## Assigned task:
From the records below, extract only the lines running from the line with "inFrom := sinceWhen" to the line with "s.wr o 6 (if", both lines included, reproducing them exactly.
^^^^^^^^^^^^^^^^
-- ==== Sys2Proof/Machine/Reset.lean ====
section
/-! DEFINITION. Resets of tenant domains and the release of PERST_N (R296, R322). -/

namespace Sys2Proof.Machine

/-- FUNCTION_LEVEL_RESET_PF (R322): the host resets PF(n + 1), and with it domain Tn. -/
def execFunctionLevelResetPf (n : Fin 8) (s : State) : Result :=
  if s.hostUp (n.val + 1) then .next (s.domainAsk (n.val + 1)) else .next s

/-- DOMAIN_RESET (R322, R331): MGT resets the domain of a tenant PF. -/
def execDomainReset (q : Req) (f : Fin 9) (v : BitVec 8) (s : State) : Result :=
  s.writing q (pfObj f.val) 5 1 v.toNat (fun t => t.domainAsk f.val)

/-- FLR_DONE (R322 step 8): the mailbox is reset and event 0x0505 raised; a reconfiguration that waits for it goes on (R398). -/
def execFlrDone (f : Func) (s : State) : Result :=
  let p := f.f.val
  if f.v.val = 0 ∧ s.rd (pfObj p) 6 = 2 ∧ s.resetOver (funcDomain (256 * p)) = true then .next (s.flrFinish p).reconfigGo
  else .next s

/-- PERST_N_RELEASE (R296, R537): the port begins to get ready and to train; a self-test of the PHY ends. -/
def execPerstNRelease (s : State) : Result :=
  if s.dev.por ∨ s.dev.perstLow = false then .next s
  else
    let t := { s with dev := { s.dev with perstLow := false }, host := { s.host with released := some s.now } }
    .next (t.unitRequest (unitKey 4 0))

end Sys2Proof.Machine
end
^^^^^^^^^^^^^^^^
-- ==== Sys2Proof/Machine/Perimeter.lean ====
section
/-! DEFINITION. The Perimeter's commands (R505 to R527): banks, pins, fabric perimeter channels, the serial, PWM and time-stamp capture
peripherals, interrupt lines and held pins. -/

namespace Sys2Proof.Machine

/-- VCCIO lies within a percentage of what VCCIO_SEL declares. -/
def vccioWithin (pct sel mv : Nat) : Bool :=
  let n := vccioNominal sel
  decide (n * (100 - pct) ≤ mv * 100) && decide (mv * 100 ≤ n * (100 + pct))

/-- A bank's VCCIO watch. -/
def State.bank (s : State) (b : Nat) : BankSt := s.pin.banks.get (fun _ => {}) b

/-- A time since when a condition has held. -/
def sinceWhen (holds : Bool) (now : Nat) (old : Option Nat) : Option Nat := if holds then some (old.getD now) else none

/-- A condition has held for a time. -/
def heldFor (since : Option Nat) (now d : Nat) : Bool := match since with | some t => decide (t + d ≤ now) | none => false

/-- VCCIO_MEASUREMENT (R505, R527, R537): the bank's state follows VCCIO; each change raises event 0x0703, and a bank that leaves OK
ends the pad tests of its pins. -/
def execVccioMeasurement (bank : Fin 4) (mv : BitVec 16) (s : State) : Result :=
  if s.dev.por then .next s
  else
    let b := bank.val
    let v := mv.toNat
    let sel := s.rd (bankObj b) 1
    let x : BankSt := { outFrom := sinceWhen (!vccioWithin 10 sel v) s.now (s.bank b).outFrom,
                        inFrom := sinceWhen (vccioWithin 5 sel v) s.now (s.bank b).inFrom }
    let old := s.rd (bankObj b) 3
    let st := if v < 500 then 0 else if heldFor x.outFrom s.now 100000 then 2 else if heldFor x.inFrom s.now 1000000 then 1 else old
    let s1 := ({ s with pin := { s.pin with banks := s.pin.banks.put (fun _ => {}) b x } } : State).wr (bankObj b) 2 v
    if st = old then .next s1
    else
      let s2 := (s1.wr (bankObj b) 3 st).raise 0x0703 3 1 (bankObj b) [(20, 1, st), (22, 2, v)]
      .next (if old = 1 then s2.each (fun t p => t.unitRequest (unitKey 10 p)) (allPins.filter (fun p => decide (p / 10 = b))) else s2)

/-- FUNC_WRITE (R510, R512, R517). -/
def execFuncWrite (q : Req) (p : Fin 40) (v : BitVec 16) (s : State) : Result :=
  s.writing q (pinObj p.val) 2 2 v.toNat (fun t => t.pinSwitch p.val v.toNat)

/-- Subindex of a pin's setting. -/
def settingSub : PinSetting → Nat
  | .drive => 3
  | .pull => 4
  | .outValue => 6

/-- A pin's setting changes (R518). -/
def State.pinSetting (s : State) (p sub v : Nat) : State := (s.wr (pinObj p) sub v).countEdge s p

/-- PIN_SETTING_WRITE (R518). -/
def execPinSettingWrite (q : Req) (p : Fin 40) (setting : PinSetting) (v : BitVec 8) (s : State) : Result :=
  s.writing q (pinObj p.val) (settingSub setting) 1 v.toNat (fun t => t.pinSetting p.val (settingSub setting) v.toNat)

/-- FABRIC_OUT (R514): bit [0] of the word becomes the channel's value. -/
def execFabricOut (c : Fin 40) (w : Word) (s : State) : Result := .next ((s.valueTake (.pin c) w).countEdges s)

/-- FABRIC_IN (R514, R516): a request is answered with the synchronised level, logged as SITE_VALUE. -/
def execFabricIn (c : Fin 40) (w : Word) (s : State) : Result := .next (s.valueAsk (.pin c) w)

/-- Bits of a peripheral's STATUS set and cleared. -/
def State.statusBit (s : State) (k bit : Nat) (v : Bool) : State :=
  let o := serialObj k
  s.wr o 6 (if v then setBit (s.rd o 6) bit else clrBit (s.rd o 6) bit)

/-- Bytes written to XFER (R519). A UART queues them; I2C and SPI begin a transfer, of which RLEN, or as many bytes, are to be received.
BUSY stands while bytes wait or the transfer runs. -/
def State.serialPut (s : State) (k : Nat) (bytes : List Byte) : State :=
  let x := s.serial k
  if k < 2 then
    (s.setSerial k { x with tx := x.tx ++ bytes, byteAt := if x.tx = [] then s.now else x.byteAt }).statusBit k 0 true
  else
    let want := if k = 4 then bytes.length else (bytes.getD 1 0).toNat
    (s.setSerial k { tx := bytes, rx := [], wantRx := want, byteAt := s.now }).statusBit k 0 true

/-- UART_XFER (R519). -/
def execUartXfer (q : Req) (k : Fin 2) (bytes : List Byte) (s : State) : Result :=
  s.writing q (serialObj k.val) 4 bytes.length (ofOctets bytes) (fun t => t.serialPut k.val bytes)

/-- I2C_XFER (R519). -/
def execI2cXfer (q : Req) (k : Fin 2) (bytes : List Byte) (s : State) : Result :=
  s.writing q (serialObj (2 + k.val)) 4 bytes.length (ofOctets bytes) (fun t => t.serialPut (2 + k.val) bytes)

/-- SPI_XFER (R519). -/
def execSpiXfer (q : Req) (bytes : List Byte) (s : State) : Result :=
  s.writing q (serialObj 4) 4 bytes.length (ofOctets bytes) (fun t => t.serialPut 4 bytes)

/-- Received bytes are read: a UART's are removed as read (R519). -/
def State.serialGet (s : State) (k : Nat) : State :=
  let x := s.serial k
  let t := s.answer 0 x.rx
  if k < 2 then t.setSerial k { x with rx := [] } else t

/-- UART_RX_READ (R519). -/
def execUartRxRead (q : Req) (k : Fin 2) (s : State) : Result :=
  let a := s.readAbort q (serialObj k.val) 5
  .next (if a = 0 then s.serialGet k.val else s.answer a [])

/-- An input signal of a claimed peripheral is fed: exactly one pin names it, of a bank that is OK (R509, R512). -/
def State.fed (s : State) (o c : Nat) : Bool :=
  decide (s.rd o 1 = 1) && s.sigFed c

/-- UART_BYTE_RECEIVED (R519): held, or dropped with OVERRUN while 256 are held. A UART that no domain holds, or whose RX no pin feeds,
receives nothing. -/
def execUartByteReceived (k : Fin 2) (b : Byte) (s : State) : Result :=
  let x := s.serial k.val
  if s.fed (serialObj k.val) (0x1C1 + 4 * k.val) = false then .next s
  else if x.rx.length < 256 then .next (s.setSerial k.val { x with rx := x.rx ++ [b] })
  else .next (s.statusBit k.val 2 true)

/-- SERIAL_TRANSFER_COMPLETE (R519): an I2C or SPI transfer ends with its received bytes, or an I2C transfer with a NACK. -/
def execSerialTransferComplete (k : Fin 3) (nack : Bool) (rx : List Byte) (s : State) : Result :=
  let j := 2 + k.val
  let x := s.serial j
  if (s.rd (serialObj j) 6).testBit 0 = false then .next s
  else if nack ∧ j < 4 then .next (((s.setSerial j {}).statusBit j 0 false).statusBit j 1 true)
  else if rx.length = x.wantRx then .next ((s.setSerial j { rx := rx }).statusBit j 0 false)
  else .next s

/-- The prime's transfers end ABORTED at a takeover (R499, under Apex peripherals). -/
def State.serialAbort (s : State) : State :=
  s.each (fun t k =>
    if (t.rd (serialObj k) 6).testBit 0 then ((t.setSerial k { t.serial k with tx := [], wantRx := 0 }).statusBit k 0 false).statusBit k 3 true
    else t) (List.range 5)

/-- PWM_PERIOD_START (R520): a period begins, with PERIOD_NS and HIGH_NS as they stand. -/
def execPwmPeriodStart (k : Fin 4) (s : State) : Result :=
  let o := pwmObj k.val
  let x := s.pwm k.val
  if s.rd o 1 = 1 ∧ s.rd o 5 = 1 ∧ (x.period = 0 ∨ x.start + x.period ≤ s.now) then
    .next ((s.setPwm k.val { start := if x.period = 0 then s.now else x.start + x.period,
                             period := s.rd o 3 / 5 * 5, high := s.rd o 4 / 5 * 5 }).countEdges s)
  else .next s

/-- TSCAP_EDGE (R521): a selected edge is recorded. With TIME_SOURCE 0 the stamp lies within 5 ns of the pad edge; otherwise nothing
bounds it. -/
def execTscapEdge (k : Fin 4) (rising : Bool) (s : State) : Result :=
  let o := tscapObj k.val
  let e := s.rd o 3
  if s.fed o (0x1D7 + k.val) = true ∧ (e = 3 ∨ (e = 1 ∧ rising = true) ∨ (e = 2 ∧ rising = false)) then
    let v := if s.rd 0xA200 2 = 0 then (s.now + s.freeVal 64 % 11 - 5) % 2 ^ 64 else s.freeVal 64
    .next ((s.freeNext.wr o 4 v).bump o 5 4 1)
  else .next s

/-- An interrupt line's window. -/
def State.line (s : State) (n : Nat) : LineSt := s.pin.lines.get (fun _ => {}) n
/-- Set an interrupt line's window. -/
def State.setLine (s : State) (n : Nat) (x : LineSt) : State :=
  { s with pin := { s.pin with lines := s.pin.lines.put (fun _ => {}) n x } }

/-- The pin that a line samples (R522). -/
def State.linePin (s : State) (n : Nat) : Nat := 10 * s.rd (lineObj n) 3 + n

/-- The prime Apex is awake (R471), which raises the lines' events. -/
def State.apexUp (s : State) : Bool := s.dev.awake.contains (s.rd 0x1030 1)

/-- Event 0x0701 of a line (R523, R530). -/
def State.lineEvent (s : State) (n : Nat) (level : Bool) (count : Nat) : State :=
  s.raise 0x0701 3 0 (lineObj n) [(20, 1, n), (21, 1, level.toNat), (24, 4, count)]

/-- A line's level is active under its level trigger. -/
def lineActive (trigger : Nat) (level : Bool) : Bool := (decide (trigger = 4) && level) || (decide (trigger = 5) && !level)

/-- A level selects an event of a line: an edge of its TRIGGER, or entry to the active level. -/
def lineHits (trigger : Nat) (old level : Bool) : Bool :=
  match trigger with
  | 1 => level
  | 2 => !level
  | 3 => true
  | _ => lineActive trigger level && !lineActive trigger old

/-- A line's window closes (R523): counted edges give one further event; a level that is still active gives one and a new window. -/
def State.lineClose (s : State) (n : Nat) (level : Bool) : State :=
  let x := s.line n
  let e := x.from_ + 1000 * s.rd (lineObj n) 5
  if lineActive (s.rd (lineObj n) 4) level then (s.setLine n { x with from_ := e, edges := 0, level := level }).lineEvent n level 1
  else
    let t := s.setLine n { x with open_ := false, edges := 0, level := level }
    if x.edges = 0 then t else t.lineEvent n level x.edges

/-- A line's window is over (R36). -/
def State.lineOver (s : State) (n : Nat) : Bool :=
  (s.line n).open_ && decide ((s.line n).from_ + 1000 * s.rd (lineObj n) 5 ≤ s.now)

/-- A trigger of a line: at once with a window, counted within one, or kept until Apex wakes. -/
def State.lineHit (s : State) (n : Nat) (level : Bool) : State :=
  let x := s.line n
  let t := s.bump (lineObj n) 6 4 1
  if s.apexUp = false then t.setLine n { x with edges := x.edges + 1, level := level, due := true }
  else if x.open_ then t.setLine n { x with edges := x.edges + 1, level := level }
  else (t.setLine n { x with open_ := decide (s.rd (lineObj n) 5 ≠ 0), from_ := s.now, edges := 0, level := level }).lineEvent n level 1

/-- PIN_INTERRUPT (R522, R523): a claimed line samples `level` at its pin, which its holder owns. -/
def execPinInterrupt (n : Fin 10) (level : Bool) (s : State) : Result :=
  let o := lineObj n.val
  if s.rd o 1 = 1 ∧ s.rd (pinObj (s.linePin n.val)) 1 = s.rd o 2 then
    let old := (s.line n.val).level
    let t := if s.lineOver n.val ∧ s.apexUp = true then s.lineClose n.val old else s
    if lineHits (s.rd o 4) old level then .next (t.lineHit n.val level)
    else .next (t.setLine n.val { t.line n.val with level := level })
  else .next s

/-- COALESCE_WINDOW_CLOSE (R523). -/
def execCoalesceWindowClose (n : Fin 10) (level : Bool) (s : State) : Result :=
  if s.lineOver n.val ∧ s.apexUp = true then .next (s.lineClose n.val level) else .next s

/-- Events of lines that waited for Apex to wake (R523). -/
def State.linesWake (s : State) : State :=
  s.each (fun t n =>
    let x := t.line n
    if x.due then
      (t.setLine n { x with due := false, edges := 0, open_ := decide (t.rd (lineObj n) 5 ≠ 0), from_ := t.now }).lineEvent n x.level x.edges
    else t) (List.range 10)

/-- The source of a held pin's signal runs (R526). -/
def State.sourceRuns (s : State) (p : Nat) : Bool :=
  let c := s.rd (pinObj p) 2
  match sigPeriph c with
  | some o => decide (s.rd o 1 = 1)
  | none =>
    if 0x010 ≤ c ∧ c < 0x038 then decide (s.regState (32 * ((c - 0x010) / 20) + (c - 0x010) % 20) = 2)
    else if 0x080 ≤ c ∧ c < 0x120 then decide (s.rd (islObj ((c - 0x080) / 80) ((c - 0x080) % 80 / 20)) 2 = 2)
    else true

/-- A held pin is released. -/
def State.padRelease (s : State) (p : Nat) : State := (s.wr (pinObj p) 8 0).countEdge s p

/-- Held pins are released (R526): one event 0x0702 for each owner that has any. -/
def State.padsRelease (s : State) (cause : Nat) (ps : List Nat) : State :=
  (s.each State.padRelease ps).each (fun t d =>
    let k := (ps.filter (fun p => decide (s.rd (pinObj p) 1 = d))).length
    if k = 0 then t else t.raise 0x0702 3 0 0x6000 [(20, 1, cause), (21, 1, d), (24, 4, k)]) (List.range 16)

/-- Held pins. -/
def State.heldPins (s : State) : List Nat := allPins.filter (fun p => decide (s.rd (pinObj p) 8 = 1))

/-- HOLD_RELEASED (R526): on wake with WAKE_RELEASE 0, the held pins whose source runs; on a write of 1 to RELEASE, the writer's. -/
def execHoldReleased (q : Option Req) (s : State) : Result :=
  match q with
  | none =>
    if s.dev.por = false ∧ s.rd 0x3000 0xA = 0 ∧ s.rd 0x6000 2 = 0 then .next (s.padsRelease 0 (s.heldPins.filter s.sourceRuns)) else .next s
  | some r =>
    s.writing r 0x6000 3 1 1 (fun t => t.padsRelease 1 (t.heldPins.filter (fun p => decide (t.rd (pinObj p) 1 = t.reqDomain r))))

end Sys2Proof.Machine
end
^^^^^^^^^^^^^^^^
## Result of this task:
                        inFrom := sinceWhen (vccioWithin 5 sel v) s.now (s.bank b).inFrom }
    let old := s.rd (bankObj b) 3
    let st := if v < 500 then 0 else if heldFor x.outFrom s.now 100000 then 2 else if heldFor x.inFrom s.now 1000000 then 1 else old
    let s1 := ({ s with pin := { s.pin with banks := s.pin.banks.put (fun _ => {}) b x } } : State).wr (bankObj b) 2 v
    if st = old then .next s1
    else
      let s2 := (s1.wr (bankObj b) 3 st).raise 0x0703 3 1 (bankObj b) [(20, 1, st), (22, 2, v)]
      .next (if old = 1 then s2.each (fun t p => t.unitRequest (unitKey 10 p)) (allPins.filter (fun p => decide (p / 10 = b))) else s2)

/-- FUNC_WRITE (R510, R512, R517). -/
def execFuncWrite (q : Req) (p : Fin 40) (v : BitVec 16) (s : State) : Result :=
  s.writing q (pinObj p.val) 2 2 v.toNat (fun t => t.pinSwitch p.val v.toNat)

/-- Subindex of a pin's setting. -/
def settingSub : PinSetting → Nat
  | .drive => 3
  | .pull => 4
  | .outValue => 6

/-- A pin's setting changes (R518). -/
def State.pinSetting (s : State) (p sub v : Nat) : State := (s.wr (pinObj p) sub v).countEdge s p

/-- PIN_SETTING_WRITE (R518). -/
def execPinSettingWrite (q : Req) (p : Fin 40) (setting : PinSetting) (v : BitVec 8) (s : State) : Result :=
  s.writing q (pinObj p.val) (settingSub setting) 1 v.toNat (fun t => t.pinSetting p.val (settingSub setting) v.toNat)

/-- FABRIC_OUT (R514): bit [0] of the word becomes the channel's value. -/
def execFabricOut (c : Fin 40) (w : Word) (s : State) : Result := .next ((s.valueTake (.pin c) w).countEdges s)

/-- FABRIC_IN (R514, R516): a request is answered with the synchronised level, logged as SITE_VALUE. -/
def execFabricIn (c : Fin 40) (w : Word) (s : State) : Result := .next (s.valueAsk (.pin c) w)

/-- Bits of a peripheral's STATUS set and cleared. -/
def State.statusBit (s : State) (k bit : Nat) (v : Bool) : State :=
  let o := serialObj k
  s.wr o 6 (if v then setBit (s.rd o 6) bit else clrBit (s.rd o 6) bit)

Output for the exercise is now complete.